Emily Hilda Young (21 March 1880 – 8 August 1949) was an English novelist, children's writer and mountaineer. She was also a supporter of the women's suffrage movement.

LifeEdit

E. H. Young was a strong-selling novelist, born in Whitley, Northumberland, to Frances Jane Young and William Michael Young, a shipbroker.[1] She was the sister of actress Gladys Young. Young attended Gateshead Secondary School and later Penrhos College, Colwyn Bay. In 1902, at the age of 22, she married John Arthur Helton Daniell, a solicitor from Bristol, and moved with him to the fashionable neighbourhood of Clifton.

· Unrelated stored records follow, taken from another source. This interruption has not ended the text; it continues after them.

/-- Frames whose content goes nowhere. A copy (R94): a PULSE, CLAIM, ANSWER or YIELD that arrives on the expected lane with the expected
bytes empties the expectation and ends with the header step. A witness takes DELTA, DROP, RECEIPT, ANSWER and YIELD frames as valid
frames and ignores their content (R78, R93, R145); that it counts an ANSWER or a YIELD as handed up in full all the same, and expects its
copy, is the model's reading of R94 (log 40). -/
def Obligations.SomeFramesEndWithTheHeaderStep : Prop :=
  (∀ (s : State) (l : Lane) (rx : Reception) (y : Station), s.isCopy y l rx.bytes = true →
      (∀ c, s.hears l rx y (.pulse c) → exec (.pulseFrame l rx) s = .next (s.withPart (s.afterHeader l y none)))
      ∧ (∀ c, s.hears l rx y (.claim c) → exec (.claimFrame l rx) s = .next (s.withPart (s.afterHeader l y none)))
      ∧ (∀ a, s.hears l rx y (.answer a) → exec (.answerFrame l rx) s = .next (s.withPart (s.afterHeader l y none)))
      ∧ (∀ g, s.hears l rx y (.yield g) → exec (.yieldFrame l rx) s = .next (s.withPart (s.afterHeader l y none))))
  ∧ (∀ (s : State) (l : Lane) (rx : Reception) (y : Station), s.isWitness = true →
      (∀ ws, s.hearsNew l rx y (.delta ws) → exec (.deltaFrame l rx) s = .next (s.withPart (s.afterHeader l y none)))
      ∧ (∀ ps, s.hearsNew l rx y (.drop ps) → exec (.dropFrame l rx) s = .next (s.withPart (s.afterHeader l y none)))
      ∧ (∀ ps, s.hearsNew l rx y (.receipt ps) →
        exec (.receiptFrame l rx) s = .next (s.withPart (s.afterHeader l y none)))
      ∧ (∀ g, s.hearsNew l rx y (.yield g) →
        exec (.yieldFrame l rx) s = .next (s.withPart (s.afterHeader l y (some (l.other, rx.bytes)))))
      ∧ (∀ a, s.hearsNew l rx y (.answer a) →
        exec (.answerFrame l rx) s = .next (s.withPart (s.afterHeader l y (some (l.other, rx.bytes))))))

/-- PULSE (R113, R118, R94): its content is written whole into the sender's Peer Record, and of the other member it replaces the
standing that a CLAIM had made CLAIMING. On a witness nothing else happens. An open claim of a member (R124 to R126): a VACANT claim fails
by an announced ACTIVE or YIELDING and a HANDED one by an announced ACTIVE, with no hold-off, and the group goes to STANDBY, from which it
claims at once where the PREEMPT conditions hold (R120); every other claim stands. -/
def Obligations.PulseIsWrittenWhole : Prop :=
  (∀ (s : State) (l : Lane) (rx : Reception) (y : Station) (c : PulseContent), s.hearsNew l rx y (.pulse c) →
    ∃ t, exec (.pulseFrame l rx) s = .next t
      ∧ t.ppu = { s.ppu with peers := s.ppu.peers.set y { (s.peer y) with
          lastHeard := some s.clock, heardOn := (s.peer y).heardOn.set l (some s.clock), roles := c.roles,
          merits := c.merits, heardLanes := some c.heardLanes, witnessConfigured := some c.witnessConfigured } }
      ∧ t.mbi.expect.get y = some (l.other, rx.bytes)
      ∧ (s.isMember = true → y = s.otherMember → ∀ g, (t.group g).peerClaiming = false)
      ∧ (s.isWitness = true →
          t = (s.withPart ({ s.afterHeader l y (some (l.other, rx.bytes)) with ppu := t.ppu }))))
  ∧ (∀ (s : State) (l : Lane) (rx : Reception) (c : PulseContent) (g : Group) (m : BitVec 8) (cfg : Profile)
      (own : ClaimRecord),
      s.hearsNew l rx s.otherMember (.pulse c) → s.profile = some cfg → cfg.station ≠ .s2 → s.role g = .claiming →
      (s.group g).claim = some own → c.merits.get g = some m →
      let fails := (own.kind = .vacant ∧ (c.roles.get g = some .active ∨ c.roles.get g = some .yielding))
        ∨ (own.kind = .handed ∧ c.roles.get g = some .active)
      let preempts := c.roles.get g = some .active ∧ cfg.preempt.get g = true
        ∧ m.toNat + cfg.margin.toNat ≤ (s.ppu.merits.get g).toNat ∧ (s.group g).holdOff = none
      ∃ t, exec (.pulseFrame l rx) s = .next t
        ∧ (¬ fails → t.group g = { (s.group g) with
            peerClaiming := false
            rebirthMark := (s.group g).rebirthMark && decide (c.roles.get g ≠ some .active ∧ c.roles.get g ≠ some .yielding
              ∧ c.roles.get g ≠ some .claiming) })
        ∧ (fails → (t.group g).holdOff = (s.group g).holdOff
          ∧ (¬ preempts → t.role g = .standby ∧ (t.group g).claim = none)
          ∧ (preempts → t.role g = .claiming
            ∧ ((t.group g).claim.map fun c => (c.kind, c.number)) = some (.preempt, (s.group g).claimNumber + 1))))

/-- A split brain (R136, R130): a PULSE of the other member announces ACTIVE for a group that is ACTIVE here. The loser, by the sent
merit or the higher station number, leaves ACTIVE; the winner keeps the group as it is. -/
def Obligations.SplitBrainLoserLeavesActive : Prop :=
  ∀ (s : State) (l : Lane) (rx : Reception) (c : PulseContent) (g : Group) (m : BitVec 8) (cfg : Profile),
    s.hearsNew l rx s.otherMember (.pulse c) → s.profile = some cfg → cfg.station ≠ .s2 → s.role g = .active →
    c.roles.get g = some .active → c.merits.get g = some m →
    let mine := if s.rcu.pulseSent then (s.group g).sentMerit.toNat else (s.ppu.merits.get g).toNat
    let loses := mine < m.toNat ∨ (mine = m.toNat ∧ s.otherMember.toNat < s.self.toNat)
    ∃ t, exec (.pulseFrame l rx) s = .next t
      ∧ (loses → t.role g ≠ .active ∧ (t.group g).fp = false ∧ t.smt.forget.get g = some 0
          ∧ t.smt.takeover.get g = none ∧ (cfg.preempt.get g = false → t.role g = .standby)
          ∧ (t.group g).holdOff = (s.group g).holdOff)
      ∧ (¬ loses → t.group g = { (s.group g) with peerClaiming := false, rebirthMark := false }
          ∧ t.smt.forget.get g = s.smt.forget.get g)

/-- DELTA of the other member (R61, R62, R64, R66, R67), of one record or more: its records are taken in order, each by the row that the
local entry of its slot then calls for, followed by the flush tests that a YIELDING group may meet (R134). The first one that finds no
room for its receipt, or none for its revoke, is left unapplied with every record after it. -/
def Obligations.DeltaRecordMeetsTheEntry : Prop :=
  (∀ (s : State) (l : Lane) (rx : Reception) (ws : List WireRecord),
      s.isMember = true → s.hearsNew l rx s.otherMember (.delta ws) →
      exec (.deltaFrame l rx) s = .next (s.withPart ((s.afterHeader l s.otherMember none).takeDelta ws)))
  ∧ (∀ (p : Part) (w : WireRecord) (ws : List WireRecord),
      let applied (q : Part) : Part := (q.applyWire w).makeReceipt w.slot w.version
      p.takeDelta [] = p
      ∧ (p.receiptRoom w.slot = false → p.takeDelta (w :: ws) = p)
      ∧ (p.receiptRoom w.slot = true →
        ((p.entry w.slot = none ∨ ∃ e, p.entry w.slot = some e ∧ e.state = .shadow) →
          p.takeDelta (w :: ws) = (applied p).flushTests.takeDelta ws)
        ∧ (∀ e, p.entry w.slot = some e → e.state ≠ .shadow →
          (e.state.live = true → e.key = w.session.key →
            ((p.role e.group).serving = true → p.takeDelta (w :: ws) = (p.reassert w.slot e).flushTests.takeDelta ws)
            ∧ ((p.role e.group).serving = false → p.takeDelta (w :: ws) = (applied p).flushTests.takeDelta ws))
          ∧ (e.state.live = false ∨ e.key ≠ w.session.key →
            (regionOf w.slot = p.self →
              p.takeDelta (w :: ws)
                = ((p.reassert w.slot e).makeReceipt w.slot w.version).flushTests.takeDelta ws)
            ∧ (regionOf w.slot ≠ p.self →
              (e.installed = false → p.takeDelta (w :: ws) = (applied p).flushTests.takeDelta ws)
              ∧ (e.installed = true →
                (p.revokeRoom w.slot = true →
                  p.takeDelta (w :: ws) = (applied (p.revokeAppend w.slot)).flushTests.takeDelta ws)
                ∧ (p.revokeRoom w.slot = false → p.takeDelta (w :: ws) = p)))))))

/-- What DELTA records do (R63, R65, R71, R8). An applied record makes the slot a SHADOW with what the record carries, the slot leaves the
replication lists, an install buffer that holds the slot of a live entry notes it as taken, and nothing else changes. Reassertion makes
a CLEAN entry due again at the tail under its next version, a SENT one CHANGED under it with its In-Flight record kept, and leaves a
DIRTY or CHANGED one. A receipt for a slot that has a pair replaces its version in place and clears its transmitting flag; any other
joins at the tail with the current tick; under the room check of R61 the queue keeps to 256 pairs, one for each slot. -/
def Obligations.RecordsOfADeltaActOnTheirSlot : Prop :=
  (∀ (p : Part) (w : WireRecord),
      (∀ slot, (p.applyWire w).entry slot =
        if slot = w.slot then
          some { state := .shadow, group := w.session.group, key := w.session.key, nat := w.session.nat,
                 tcp := w.session.tcp.map clampTcp, lifetime := if w.session.lifetime = 0 then 1 else w.session.lifetime,
                 refTick := p.clock, ageOffset := w.age, version := w.version, peerMayHold := true, attempts := 0,
                 installed := false, noted := false }
        else p.entry slot)
      ∧ p.applyWire w = { p with
          smt := { p.smt with table := (p.applyWire w).smt.table }
          rpu := { p.rpu with
            sendList := p.rpu.sendList.filter fun x => decide (x ≠ w.slot)
            inFlight := p.rpu.inFlight.filter fun r => decide (r.slot ≠ w.slot) }
          tku := { p.tku with
            buffers :=
              if (p.entry w.slot).any fun e => e.state.live then p.tku.buffers.map (Buffer.noteTaken w.slot)
              else p.tku.buffers } })
  ∧ (∀ (p : Part) (slot : Slot) (e : Entry), p.entry slot = some e → e.state.live = true → p.listsAgree = true →
      (∀ x, (p.reassert slot e).entry x =
        if x = slot then
          some { e with
            state := if e.state = .clean then .dirty else if e.state = .sent then .changed else e.state
            version := if e.state = .clean ∨ e.state = .sent then e.version + 1 else e.version }
        else p.entry x)
      ∧ p.reassert slot e = { p with
          smt := { p.smt with table := (p.reassert slot e).smt.table }
          rpu := { p.rpu with
            sendList := if e.state = .clean then p.rpu.sendList ++ [slot] else p.rpu.sendList } })
  ∧ (∀ (p : Part) (slot : Slot) (version : Version),
      ((∃ r ∈ p.rpu.receipts, r.slot = slot) →
        p.makeReceipt slot version = { p with rpu := { p.rpu with receipts := p.rpu.receipts.map fun r =>
          if r.slot = slot then { r with version := version, transmitting := false } else r } })
      ∧ ((∀ r ∈ p.rpu.receipts, r.slot ≠ slot) →
        p.makeReceipt slot version = { p with rpu := { p.rpu with receipts :=
          p.rpu.receipts ++
            [{ slot := slot, version := version, join := p.clock, transmitting := false, waited := false }] } })
      ∧ (p.receiptRoom slot = true → p.rpu.receipts.length ≤ 256 → (p.rpu.receipts.map fun r => r.slot).Nodup →
        (p.makeReceipt slot version).rpu.receipts.length ≤ 256
          ∧ ((p.makeReceipt slot version).rpu.receipts.map fun r => r.slot).Nodup))

/-- DROP of the other member (R68, R61), of one pair or more, taken in order: a SHADOW becomes FREE, any other entry stands, and a receipt
is made in every case; the first pair that finds no room for its receipt is left with every pair after it. -/
def Obligations.DropFreesAShadow : Prop :=
  (∀ (s : State) (l : Lane) (rx : Reception) (pairs : List (Slot × Version)),
      s.isMember = true → s.hearsNew l rx s.otherMember (.drop pairs) →
      exec (.dropFrame l rx) s = .next (s.withPart ((s.afterHeader l s.otherMember none).takeDrop pairs)))
  ∧ (∀ (p : Part) (slot : Slot) (version : Version) (rest : List (Slot × Version)),
      p.takeDrop [] = p
      ∧ (p.receiptRoom slot = false → p.takeDrop ((slot, version) :: rest) = p)
      ∧ (p.receiptRoom slot = true →
        (∀ e, p.entry slot = some e → e.state = .shadow →
          p.takeDrop ((slot, version) :: rest) = ((p.putEntry slot none).makeReceipt slot version).takeDrop rest)
        ∧ ((∀ e, p.entry slot = some e → e.state ≠ .shadow) →
          p.takeDrop ((slot, version) :: rest) = (p.makeReceipt slot version).takeDrop rest)))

Here Young developed an interest in classical and modern philosophy. She became a supporter of the women's suffrage movement, and started publishing novels. She also began a lifelong affair with Ralph Henderson, a schoolteacher and friend of her husband.

When the First World War broke out in 1914, Young went to work, first as a stables groom and then in a munitions factory. Her husband, serving as a sergeant in the Royal Garrison Artillery, was killed on 1 July 1917, during preparations for the Third Battle of Ypres. The following year she moved to Sydenham Hill, London to join her lover, now the headmaster of Alleyn's public school, and his wife in a ménage à trois. Young became the librarian at the school, and occupied a separate flat in the Hendersons' house. She was addressed as "Mrs Daniell" to conceal their unconventional arrangement.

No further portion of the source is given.